### Work instruction
Please repeat the listing in its entirety, without any alteration.

===

-- ==== Sys2Proof/Tests/Slice0.lean ====
section
/-! SUPPORT. Small tests of the model on values that the spec fixes, the checks of WellFormed, and a state that meets the hypotheses of each statement. -/

namespace Sys2Proof.Tests

set_option Elab.async false

open Sys2Proof Sys2Proof.Machine

/-- The next state of a command, and the state itself where it has none. -/
def after (c : Instr) (s : State) : State := match exec c s with | .next u => u | _ => s

/-- Does a command stop because it names a unit that the tile does not have? -/
def stops (c : Instr) : Bool := match exec c State.reset with | .fault .noSuchUnit => true | _ => false

/-- A host behind port A and one at the mailbox. -/
def vc : Requester := ⟨.vc0 .a, 5, 0x40, 7, 0⟩
def mb : Requester := ⟨.i2cb, 0, 0, 0, 0⟩

/-- A tile with some numbers of the volatile objects set. -/
def withNums (s : State) (l : List (Nat × Nat)) : State :=
  State.settle { s with cat := { s.cat with vol := l.foldl (fun b p => b.setNum p.1 p.2) s.cat.vol } }

/-- The same of a command's meaning. -/
def got (f : State → Host.Outcome State Fault Refusal) (s : State) : State := match f s with | .next u => u | _ => s

/-! ## Strip engines (05) -/

/-- A kernel image of four code words: CODE_LEN 16, constants of 4 bytes at 64, a table of 64 bytes, LDM_LIMIT 1024, REF_BYTES 64, OUT_BYTES 64, WCET 1000. -/
def kernel : Image :=
  ⟨some 0, (List.range 40).flatMap (fun k => leBytes 4
    (match 4 * k with | 0x18 => 16 | 0x20 => 128 | 0x24 => 4 | 0x28 => 64 | 0x30 => 64 | 0x34 => 1024 | 0x40 => 64 | 0x44 => 64 | 0x48 => 1000 | 128 => 0x01020304 | _ => 0))⟩

/-- A line of one band of 16 samples, and a task on it. -/
def line : LineRec :=
  { number := 7, head := ⟨1, 12, 1, 1, 1, 7, 0, 1, 0, 0, 0, 0, 0, 0, 0⟩, bank := {}, slot := false, era := 0, boundary := 0, before := 0, ref := none,
    closedAt := 0, samples := [List.replicate 16 5], halls := [7] }
def task (i : Image) : Task := ⟨7, 0, 127, 0, 16, i, false, 0⟩

/-- The tile with engine 127 as given and one line in the window. -/
def withEngine (g : Engine) : State := State.settle (State.setEngine { State.reset with cu := { State.reset.cu with lines := [line] } } 127 g)

/-- An engine that runs a task, with some registers. -/
def running : Engine :=
  { image := some kernel, task := some (task kernel), s := [(1, 0x80000001), (2, 33), (3, 64), (4, 1), (31, 7)],
    v := [(1, List.replicate 16 0x8001), (2, List.replicate 16 3), (31, List.replicate 16 7)], p := [(1, 0x00FF), (7, 0x8000)], a := [(3, List.replicate 16 (2 ^ 39 - 2))] }
def onStrip : State := withEngine running

theorem witness_scalar_issue : onStrip.settled = true ∧ onStrip.issues 127 [rS 1, rS 2] = true ∧ onStrip.issues 127 [rS 31] = true ∧ onStrip.issues 127 [rS 0] = true ∧
    onStrip.issues 127 [] = true ∧ onStrip.issues 127 [rP 7] = true := by decide +kernel
theorem witness_vector_issue : onStrip.issues 127 [rV 31, rV 0, rP 7] = true ∧ onStrip.issues 127 [rV 31, rP 7] = true ∧ onStrip.issues 127 [rS 31, rP 7] = true ∧
    onStrip.issues 127 [rV 31] = true ∧ onStrip.issues 127 [rP 0, rP 7] = true := by decide +kernel
theorem witness_accumulator_issue : onStrip.issues 127 [rP 7, rM 3, rV 31, rV 0] = true ∧ onStrip.issues 127 [rP 7, rM 3, rV 31, rS 31] = true ∧
    onStrip.issues 127 [rP 7, rM 3] = true ∧ onStrip.issues 127 [rA 3, rP 7] = true := by decide +kernel
theorem witness_jr : (onStrip.engine 127).task = some (task kernel) ∧ ((onStrip.engine 127).sreg 4).toNat % 4096 < (task kernel).image.codeWords := by decide +kernel
theorem witness_loop : (onStrip.engine 127).loops.length < 2 := by decide +kernel
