-- ==== Sys2Proof/Machine/Ops.lean ====
section
/-! DEFINITION. The shared operations: issuing a command (60_exceptions.md R305), committing it (R306), committing an error, the
block's one kind of exception (R303), the BCE calls of a command (20_memory.md R118–R120) and reset (70 R350, R351). -/

namespace Sys2Proof.Machine

/-- The BCE function of this run: its known answers, else the open parameter (R118, log entry 1). -/
def State.bce (s : State) (x : Block) : BceAnswer :=
  match s.bceTable.lookup x with
  | some a => a
  | none => Config.bce x

/-- Issue: latch the word, set BUSY, clear ERR and ERRCODE (R305). -/
def State.issue (s : State) (v : Word) : State :=
  { s with lcmd := v, busy := true, err := false, errcode := 0 }

/-- The commit's own part when the command succeeds (R306). -/
def State.commitOk (s : State) : State :=
  { s with busy := false, err := false, errcode := 0, done := true }

/-- The commit of a command error, the block's only exception entry: it writes BUSY, ERR, ERRCODE, DONE and ERRI and nothing
else (R300, R303). Nothing is saved, and there is no return operation (R307). -/
def State.commitError (s : State) (e : CmdError) : State :=
  { s with busy := false, err := true, errcode := e.code, done := true, erri := true }

/-- Record the blocks a command sent to the BCE (R120, log entry 7). -/
def State.noteReqs (s : State) (xs : List Block) : State := { s with bceReqs := xs }

/-- A command that makes no BCE call commits the state `s`, which holds its assignments (R306). -/
def State.finish (s : State) : State := (s.noteReqs []).commitOk

/-- A command refused by checks 1 to 6 of R302 makes no BCE call and commits its error (R302, R303). -/
def State.fail (s : State) (e : CmdError) : State := (s.noteReqs []).commitError e

/-- A command with one BCE call, on block `x`; `k` gives its assignments from the answer. An `err` ends it with BCE_FAIL
(R120). While the BCE does not answer, the command does not complete (R366). -/
def State.viaBce (s : State) (x : Block) (k : Block → State) : State :=
  if s.bceAnswers then
    match s.bce x with
    | .err => (s.noteReqs [x]).commitError .bceFail
    | .ok y => ((k y).noteReqs [x]).commitOk
  else s

/-- A command with two BCE calls, on `x1` and then `x2`. If the first answers `err`, the second is not made (R120, R245). -/
def State.viaBce2 (s : State) (x1 x2 : Block) (k : Block → Block → State) : State :=
  if s.bceAnswers then
    match s.bce x1 with
    | .err => (s.noteReqs [x1]).commitError .bceFail
    | .ok y1 =>
      match s.bce x2 with
      | .err => (s.noteReqs [x1, x2]).commitError .bceFail
      | .ok y2 => ((k y1 y2).noteReqs [x1, x2]).commitOk
  else s

/-- The reset of the block's registers (R69): the surroundings (the BCE, the coming events) are not the block's and stay
(R351, log entry 8). -/
def State.resetRegs (s : State) : State :=
  { State.reset with
    rstn := s.rstn, bceAnswers := s.bceAnswers, bceTable := s.bceTable, inputs := s.inputs }

/-- The rst_n pin takes a level. Low resets the block at once and abandons a command in progress; high only releases it
(R350, R351, log entry 8). -/
def State.setReset (s : State) (level : Bool) : State :=
  if level then { s with rstn := true } else { s.resetRegs with rstn := false }

end Sys2Proof.Machine
end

===

### Finished task
-- ==== Sys2Proof/Tests/Slice0.lean ====
section
/-! SUPPORT. Small tests of the model on values that the spec fixes, the checks of WellFormed, and a state that meets the hypotheses of each statement. -/

namespace Sys2Proof.Tests

set_option Elab.async false

open Sys2Proof Sys2Proof.Machine

/-- The next state of a command, and the state itself where it has none. -/
def after (c : Instr) (s : State) : State := match exec c s with | .next u => u | _ => s

/-- Does a command stop because it names a unit that the tile does not have? -/
def stops (c : Instr) : Bool := match exec c State.reset with | .fault .noSuchUnit => true | _ => false

/-- A host behind port A and one at the mailbox. -/
def vc : Requester := ⟨.vc0 .a, 5, 0x40, 7, 0⟩
def mb : Requester := ⟨.i2cb, 0, 0, 0, 0⟩

/-- A tile with some numbers of the volatile objects set. -/
def withNums (s : State) (l : List (Nat × Nat)) : State :=
  State.settle { s with cat := { s.cat with vol := l.foldl (fun b p => b.setNum p.1 p.2) s.cat.vol } }

/-- The same of a command's meaning. -/
def got (f : State → Host.Outcome State Fault Refusal) (s : State) : State := match f s with | .next u => u | _ => s

/-! ## Strip engines (05) -/

/-- A kernel image of four code words: CODE_LEN 16, constants of 4 bytes at 64, a table of 64 bytes, LDM_LIMIT 1024, REF_BYTES 64, OUT_BYTES 64, WCET 1000. -/
def kernel : Image :=
  ⟨some 0, (List.range 40).flatMap (fun k => leBytes 4
    (match 4 * k with | 0x18 => 16 | 0x20 => 128 | 0x24 => 4 | 0x28 => 64 | 0x30 => 64 | 0x34 => 1024 | 0x40 => 64 | 0x44 => 64 | 0x48 => 1000 | 128 => 0x01020304 | _ => 0))⟩

/-- A line of one band of 16 samples, and a task on it. -/
def line : LineRec :=
  { number := 7, head := ⟨1, 12, 1, 1, 1, 7, 0, 1, 0, 0, 0, 0, 0, 0, 0⟩, bank := {}, slot := false, era := 0, boundary := 0, before := 0, ref := none,
    closedAt := 0, samples := [List.replicate 16 5], halls := [7] }
def task (i : Image) : Task := ⟨7, 0, 127, 0, 16, i, false, 0⟩

/-- The tile with engine 127 as given and one line in the window. -/
def withEngine (g : Engine) : State := State.settle (State.setEngine { State.reset with cu := { State.reset.cu with lines := [line] } } 127 g)

/-- An engine that runs a task, with some registers. -/
def running : Engine :=
  { image := some kernel, task := some (task kernel), s := [(1, 0x80000001), (2, 33), (3, 64), (4, 1), (31, 7)],
    v := [(1, List.replicate 16 0x8001), (2, List.replicate 16 3), (31, List.replicate 16 7)], p := [(1, 0x00FF), (7, 0x8000)], a := [(3, List.replicate 16 (2 ^ 39 - 2))] }
def onStrip : State := withEngine running

theorem witness_scalar_issue : onStrip.settled = true ∧ onStrip.issues 127 [rS 1, rS 2] = true ∧ onStrip.issues 127 [rS 31] = true ∧ onStrip.issues 127 [rS 0] = true ∧
    onStrip.issues 127 [] = true ∧ onStrip.issues 127 [rP 7] = true := by decide +kernel
theorem witness_vector_issue : onStrip.issues 127 [rV 31, rV 0, rP 7] = true ∧ onStrip.issues 127 [rV 31, rP 7] = true ∧ onStrip.issues 127 [rS 31, rP 7] = true ∧
    onStrip.issues 127 [rV 31] = true ∧ onStrip.issues 127 [rP 0, rP 7] = true := by decide +kernel
theorem witness_accumulator_issue : onStrip.issues 127 [rP 7, rM 3, rV 31, rV 0] = true ∧ onStrip.issues 127 [rP 7, rM 3, rV 31, rS 31] = true ∧
    onStrip.issues 127 [rP 7, rM 3] = true ∧ onStrip.issues 127 [rA 3, rP 7] = true := by decide +kernel
theorem witness_jr : (onStrip.engine 127).task = some (task kernel) ∧ ((onStrip.engine 127).sreg 4).toNat % 4096 < (task kernel).image.codeWords := by decide +kernel
theorem witness_loop : (onStrip.engine 127).loops.length < 2 := by decide +kernel
-- ==== Sys2Proof/Machine/Ops.lean ====
section
/-! DEFINITION. The shared operations: issuing a command (60_exceptions.md R305), committing it (R306), committing an error, the
block's one kind of exception (R303), the BCE calls of a command (20_memory.md R118–R120) and reset (70 R350, R351). -/

namespace Sys2Proof.Machine

/-- The BCE function of this run: its known answers, else the open parameter (R118, log entry 1). -/
def State.bce (s : State) (x : Block) : BceAnswer :=
  match s.bceTable.lookup x with
  | some a => a
  | none => Config.bce x

/-- Issue: latch the word, set BUSY, clear ERR and ERRCODE (R305). -/
def State.issue (s : State) (v : Word) : State :=
  { s with lcmd := v, busy := true, err := false, errcode := 0 }

/-- The commit's own part when the command succeeds (R306). -/
def State.commitOk (s : State) : State :=
  { s with busy := false, err := false, errcode := 0, done := true }

/-- The commit of a command error, the block's only exception entry: it writes BUSY, ERR, ERRCODE, DONE and ERRI and nothing
else (R300, R303). Nothing is saved, and there is no return operation (R307). -/
def State.commitError (s : State) (e : CmdError) : State :=
  { s with busy := false, err := true, errcode := e.code, done := true, erri := true }

/-- Record the blocks a command sent to the BCE (R120, log entry 7). -/
def State.noteReqs (s : State) (xs : List Block) : State := { s with bceReqs := xs }

/-- A command that makes no BCE call commits the state `s`, which holds its assignments (R306). -/
def State.finish (s : State) : State := (s.noteReqs []).commitOk

/-- A command refused by checks 1 to 6 of R302 makes no BCE call and commits its error (R302, R303). -/
def State.fail (s : State) (e : CmdError) : State := (s.noteReqs []).commitError e

/-- A command with one BCE call, on block `x`; `k` gives its assignments from the answer. An `err` ends it with BCE_FAIL
(R120). While the BCE does not answer, the command does not complete (R366). -/
def State.viaBce (s : State) (x : Block) (k : Block → State) : State :=
  if s.bceAnswers then
    match s.bce x with
    | .err => (s.noteReqs [x]).commitError .bceFail
    | .ok y => ((k y).noteReqs [x]).commitOk
  else s

/-- A command with two BCE calls, on `x1` and then `x2`. If the first answers `err`, the second is not made (R120, R245). -/
def State.viaBce2 (s : State) (x1 x2 : Block) (k : Block → Block → State) : State :=
  if s.bceAnswers then
    match s.bce x1 with
    | .err => (s.noteReqs [x1]).commitError .bceFail
    | .ok y1 =>
      match s.bce x2 with
      | .err => (s.noteReqs [x1, x2]).commitError .bceFail
      | .ok y2 => ((k y1 y2).noteReqs [x1, x2]).commitOk
  else s

/-- The reset of the block's registers (R69): the surroundings (the BCE, the coming events) are not the block's and stay
(R351, log entry 8). -/
def State.resetRegs (s : State) : State :=
  { State.reset with
    rstn := s.rstn, bceAnswers := s.bceAnswers, bceTable := s.bceTable, inputs := s.inputs }

/-- The rst_n pin takes a level. Low resets the block at once and abandons a command in progress; high only releases it
(R350, R351, log entry 8). -/
def State.setReset (s : State) (level : Bool) : State :=
  if level then { s with rstn := true } else { s.resetRegs with rstn := false }

end Sys2Proof.Machine
end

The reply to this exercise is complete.